# About this exercise
Find the line containing "obtain ⟨L, hL, hrun⟩" in the records below. Copy exactly that line and each one after it, ending at the line containing "been seen. -/", and nothing more.

# Extracted records
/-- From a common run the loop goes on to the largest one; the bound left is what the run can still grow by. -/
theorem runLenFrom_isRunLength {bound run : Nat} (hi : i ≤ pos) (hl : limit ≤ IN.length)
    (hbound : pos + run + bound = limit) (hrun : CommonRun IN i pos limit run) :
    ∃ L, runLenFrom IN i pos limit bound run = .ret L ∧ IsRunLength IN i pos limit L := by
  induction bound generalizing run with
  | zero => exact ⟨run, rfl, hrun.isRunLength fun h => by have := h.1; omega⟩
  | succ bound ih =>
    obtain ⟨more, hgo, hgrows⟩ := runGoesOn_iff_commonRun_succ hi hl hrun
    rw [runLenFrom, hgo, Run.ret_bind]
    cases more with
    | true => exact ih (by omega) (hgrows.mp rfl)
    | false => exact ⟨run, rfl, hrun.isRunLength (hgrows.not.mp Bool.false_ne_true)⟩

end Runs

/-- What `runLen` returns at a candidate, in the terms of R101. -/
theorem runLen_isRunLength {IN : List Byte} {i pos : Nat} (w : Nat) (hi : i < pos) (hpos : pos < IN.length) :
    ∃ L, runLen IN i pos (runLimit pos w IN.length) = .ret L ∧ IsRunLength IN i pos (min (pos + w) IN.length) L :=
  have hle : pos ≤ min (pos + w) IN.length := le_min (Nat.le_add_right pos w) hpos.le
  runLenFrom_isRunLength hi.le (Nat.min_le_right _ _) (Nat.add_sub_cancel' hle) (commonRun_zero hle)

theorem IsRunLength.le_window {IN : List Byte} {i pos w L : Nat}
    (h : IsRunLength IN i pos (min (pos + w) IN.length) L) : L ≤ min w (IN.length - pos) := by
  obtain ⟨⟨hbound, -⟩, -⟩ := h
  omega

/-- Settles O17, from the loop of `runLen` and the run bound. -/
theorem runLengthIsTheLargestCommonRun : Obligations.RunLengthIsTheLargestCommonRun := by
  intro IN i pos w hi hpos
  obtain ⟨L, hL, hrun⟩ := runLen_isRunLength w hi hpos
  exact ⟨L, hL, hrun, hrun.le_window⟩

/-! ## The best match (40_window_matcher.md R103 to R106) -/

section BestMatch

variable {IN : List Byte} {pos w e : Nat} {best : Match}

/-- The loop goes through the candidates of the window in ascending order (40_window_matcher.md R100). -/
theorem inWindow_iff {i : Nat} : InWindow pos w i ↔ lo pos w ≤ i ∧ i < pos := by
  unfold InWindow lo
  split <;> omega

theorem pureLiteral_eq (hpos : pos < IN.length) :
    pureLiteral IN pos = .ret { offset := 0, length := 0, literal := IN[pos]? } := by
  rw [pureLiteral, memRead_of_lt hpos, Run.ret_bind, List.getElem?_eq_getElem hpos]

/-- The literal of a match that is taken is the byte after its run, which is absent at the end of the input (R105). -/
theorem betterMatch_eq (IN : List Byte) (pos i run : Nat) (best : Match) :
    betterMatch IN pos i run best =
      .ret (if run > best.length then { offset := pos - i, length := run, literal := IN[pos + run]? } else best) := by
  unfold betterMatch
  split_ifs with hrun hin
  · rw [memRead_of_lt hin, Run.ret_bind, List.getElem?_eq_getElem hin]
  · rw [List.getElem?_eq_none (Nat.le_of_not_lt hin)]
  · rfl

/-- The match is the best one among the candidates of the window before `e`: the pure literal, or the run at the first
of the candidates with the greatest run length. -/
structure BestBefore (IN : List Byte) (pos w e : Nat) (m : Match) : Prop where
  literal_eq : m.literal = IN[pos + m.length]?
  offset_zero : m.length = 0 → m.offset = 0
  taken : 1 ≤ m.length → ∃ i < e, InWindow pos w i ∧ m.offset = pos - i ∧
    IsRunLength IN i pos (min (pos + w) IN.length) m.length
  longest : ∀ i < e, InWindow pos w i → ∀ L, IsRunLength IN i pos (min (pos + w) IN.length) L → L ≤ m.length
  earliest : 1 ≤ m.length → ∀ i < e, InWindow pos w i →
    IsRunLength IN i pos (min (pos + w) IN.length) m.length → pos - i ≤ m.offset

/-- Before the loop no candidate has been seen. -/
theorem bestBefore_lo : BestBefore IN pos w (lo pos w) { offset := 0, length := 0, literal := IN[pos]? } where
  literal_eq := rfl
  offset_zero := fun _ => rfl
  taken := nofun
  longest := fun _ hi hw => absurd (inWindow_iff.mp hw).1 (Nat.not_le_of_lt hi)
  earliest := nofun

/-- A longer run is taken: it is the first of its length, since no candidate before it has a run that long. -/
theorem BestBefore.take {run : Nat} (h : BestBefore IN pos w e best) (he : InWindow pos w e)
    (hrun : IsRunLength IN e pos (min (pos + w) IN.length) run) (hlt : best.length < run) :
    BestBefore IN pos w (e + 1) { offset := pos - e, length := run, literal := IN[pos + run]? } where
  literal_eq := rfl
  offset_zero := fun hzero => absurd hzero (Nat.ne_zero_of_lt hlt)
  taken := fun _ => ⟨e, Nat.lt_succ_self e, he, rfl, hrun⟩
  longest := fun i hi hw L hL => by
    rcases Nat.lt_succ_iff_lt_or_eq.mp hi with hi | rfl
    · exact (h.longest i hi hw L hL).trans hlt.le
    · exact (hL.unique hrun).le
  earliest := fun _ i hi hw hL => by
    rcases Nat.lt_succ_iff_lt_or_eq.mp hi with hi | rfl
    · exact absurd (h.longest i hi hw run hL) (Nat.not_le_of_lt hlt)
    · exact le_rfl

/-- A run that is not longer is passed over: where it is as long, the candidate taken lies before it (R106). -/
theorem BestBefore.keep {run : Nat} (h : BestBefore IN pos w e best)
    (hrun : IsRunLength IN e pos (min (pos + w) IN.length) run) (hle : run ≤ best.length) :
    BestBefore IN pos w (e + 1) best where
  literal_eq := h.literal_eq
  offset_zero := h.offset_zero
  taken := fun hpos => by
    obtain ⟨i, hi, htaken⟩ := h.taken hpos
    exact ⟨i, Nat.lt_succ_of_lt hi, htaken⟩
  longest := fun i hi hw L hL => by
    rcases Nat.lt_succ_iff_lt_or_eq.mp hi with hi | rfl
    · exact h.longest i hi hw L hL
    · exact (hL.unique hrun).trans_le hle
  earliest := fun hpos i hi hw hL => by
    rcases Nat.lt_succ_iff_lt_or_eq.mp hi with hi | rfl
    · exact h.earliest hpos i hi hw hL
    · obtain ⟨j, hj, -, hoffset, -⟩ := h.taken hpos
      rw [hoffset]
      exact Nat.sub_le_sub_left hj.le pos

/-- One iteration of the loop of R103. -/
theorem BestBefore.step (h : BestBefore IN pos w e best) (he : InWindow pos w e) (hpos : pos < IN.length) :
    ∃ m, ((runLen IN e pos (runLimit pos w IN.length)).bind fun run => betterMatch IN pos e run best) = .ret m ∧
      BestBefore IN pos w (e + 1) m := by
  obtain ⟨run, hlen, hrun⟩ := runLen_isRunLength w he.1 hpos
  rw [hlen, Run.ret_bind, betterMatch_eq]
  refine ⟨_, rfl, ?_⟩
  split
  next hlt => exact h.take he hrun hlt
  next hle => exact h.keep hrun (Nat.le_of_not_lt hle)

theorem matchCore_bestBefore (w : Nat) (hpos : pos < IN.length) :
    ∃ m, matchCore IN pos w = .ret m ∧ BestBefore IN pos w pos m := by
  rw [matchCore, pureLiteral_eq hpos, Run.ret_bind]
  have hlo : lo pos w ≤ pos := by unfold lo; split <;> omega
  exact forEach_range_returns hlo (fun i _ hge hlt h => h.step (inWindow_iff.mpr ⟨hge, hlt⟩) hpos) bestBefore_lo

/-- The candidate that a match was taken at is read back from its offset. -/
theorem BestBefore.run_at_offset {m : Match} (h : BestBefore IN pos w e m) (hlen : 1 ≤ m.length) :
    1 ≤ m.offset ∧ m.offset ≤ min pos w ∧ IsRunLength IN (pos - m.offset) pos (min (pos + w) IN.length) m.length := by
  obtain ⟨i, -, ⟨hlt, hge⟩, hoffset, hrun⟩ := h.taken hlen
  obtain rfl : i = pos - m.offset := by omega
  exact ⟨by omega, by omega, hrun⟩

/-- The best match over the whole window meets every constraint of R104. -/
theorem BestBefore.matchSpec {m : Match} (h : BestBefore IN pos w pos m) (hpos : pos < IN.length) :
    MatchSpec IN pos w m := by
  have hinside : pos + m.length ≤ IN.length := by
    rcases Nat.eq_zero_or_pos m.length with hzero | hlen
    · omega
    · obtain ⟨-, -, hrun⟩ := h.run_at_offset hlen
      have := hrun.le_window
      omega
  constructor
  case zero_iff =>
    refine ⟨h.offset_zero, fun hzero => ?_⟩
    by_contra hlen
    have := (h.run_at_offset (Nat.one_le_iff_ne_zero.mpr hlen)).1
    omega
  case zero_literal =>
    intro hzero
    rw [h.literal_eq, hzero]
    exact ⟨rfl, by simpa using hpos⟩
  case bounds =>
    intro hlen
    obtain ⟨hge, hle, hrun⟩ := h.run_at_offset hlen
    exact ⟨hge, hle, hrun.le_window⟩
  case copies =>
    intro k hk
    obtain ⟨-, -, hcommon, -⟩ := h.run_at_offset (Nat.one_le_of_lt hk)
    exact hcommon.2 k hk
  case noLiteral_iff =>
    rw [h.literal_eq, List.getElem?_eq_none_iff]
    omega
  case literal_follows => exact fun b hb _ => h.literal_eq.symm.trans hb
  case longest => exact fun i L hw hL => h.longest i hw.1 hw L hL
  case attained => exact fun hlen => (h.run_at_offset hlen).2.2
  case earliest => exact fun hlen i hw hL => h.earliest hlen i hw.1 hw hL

# Result of this task
  obtain ⟨L, hL, hrun⟩ := runLen_isRunLength w hi hpos
  exact ⟨L, hL, hrun, hrun.le_window⟩

/-! ## The best match (40_window_matcher.md R103 to R106) -/

section BestMatch

variable {IN : List Byte} {pos w e : Nat} {best : Match}

/-- The loop goes through the candidates of the window in ascending order (40_window_matcher.md R100). -/
theorem inWindow_iff {i : Nat} : InWindow pos w i ↔ lo pos w ≤ i ∧ i < pos := by
  unfold InWindow lo
  split <;> omega

theorem pureLiteral_eq (hpos : pos < IN.length) :
    pureLiteral IN pos = .ret { offset := 0, length := 0, literal := IN[pos]? } := by
  rw [pureLiteral, memRead_of_lt hpos, Run.ret_bind, List.getElem?_eq_getElem hpos]

/-- The literal of a match that is taken is the byte after its run, which is absent at the end of the input (R105). -/
theorem betterMatch_eq (IN : List Byte) (pos i run : Nat) (best : Match) :
    betterMatch IN pos i run best =
      .ret (if run > best.length then { offset := pos - i, length := run, literal := IN[pos + run]? } else best) := by
  unfold betterMatch
  split_ifs with hrun hin
  · rw [memRead_of_lt hin, Run.ret_bind, List.getElem?_eq_getElem hin]
  · rw [List.getElem?_eq_none (Nat.le_of_not_lt hin)]
  · rfl

/-- The match is the best one among the candidates of the window before `e`: the pure literal, or the run at the first
of the candidates with the greatest run length. -/
structure BestBefore (IN : List Byte) (pos w e : Nat) (m : Match) : Prop where
  literal_eq : m.literal = IN[pos + m.length]?
  offset_zero : m.length = 0 → m.offset = 0
  taken : 1 ≤ m.length → ∃ i < e, InWindow pos w i ∧ m.offset = pos - i ∧
    IsRunLength IN i pos (min (pos + w) IN.length) m.length
  longest : ∀ i < e, InWindow pos w i → ∀ L, IsRunLength IN i pos (min (pos + w) IN.length) L → L ≤ m.length
  earliest : 1 ≤ m.length → ∀ i < e, InWindow pos w i →
    IsRunLength IN i pos (min (pos + w) IN.length) m.length → pos - i ≤ m.offset

/-- Before the loop no candidate has been seen. -/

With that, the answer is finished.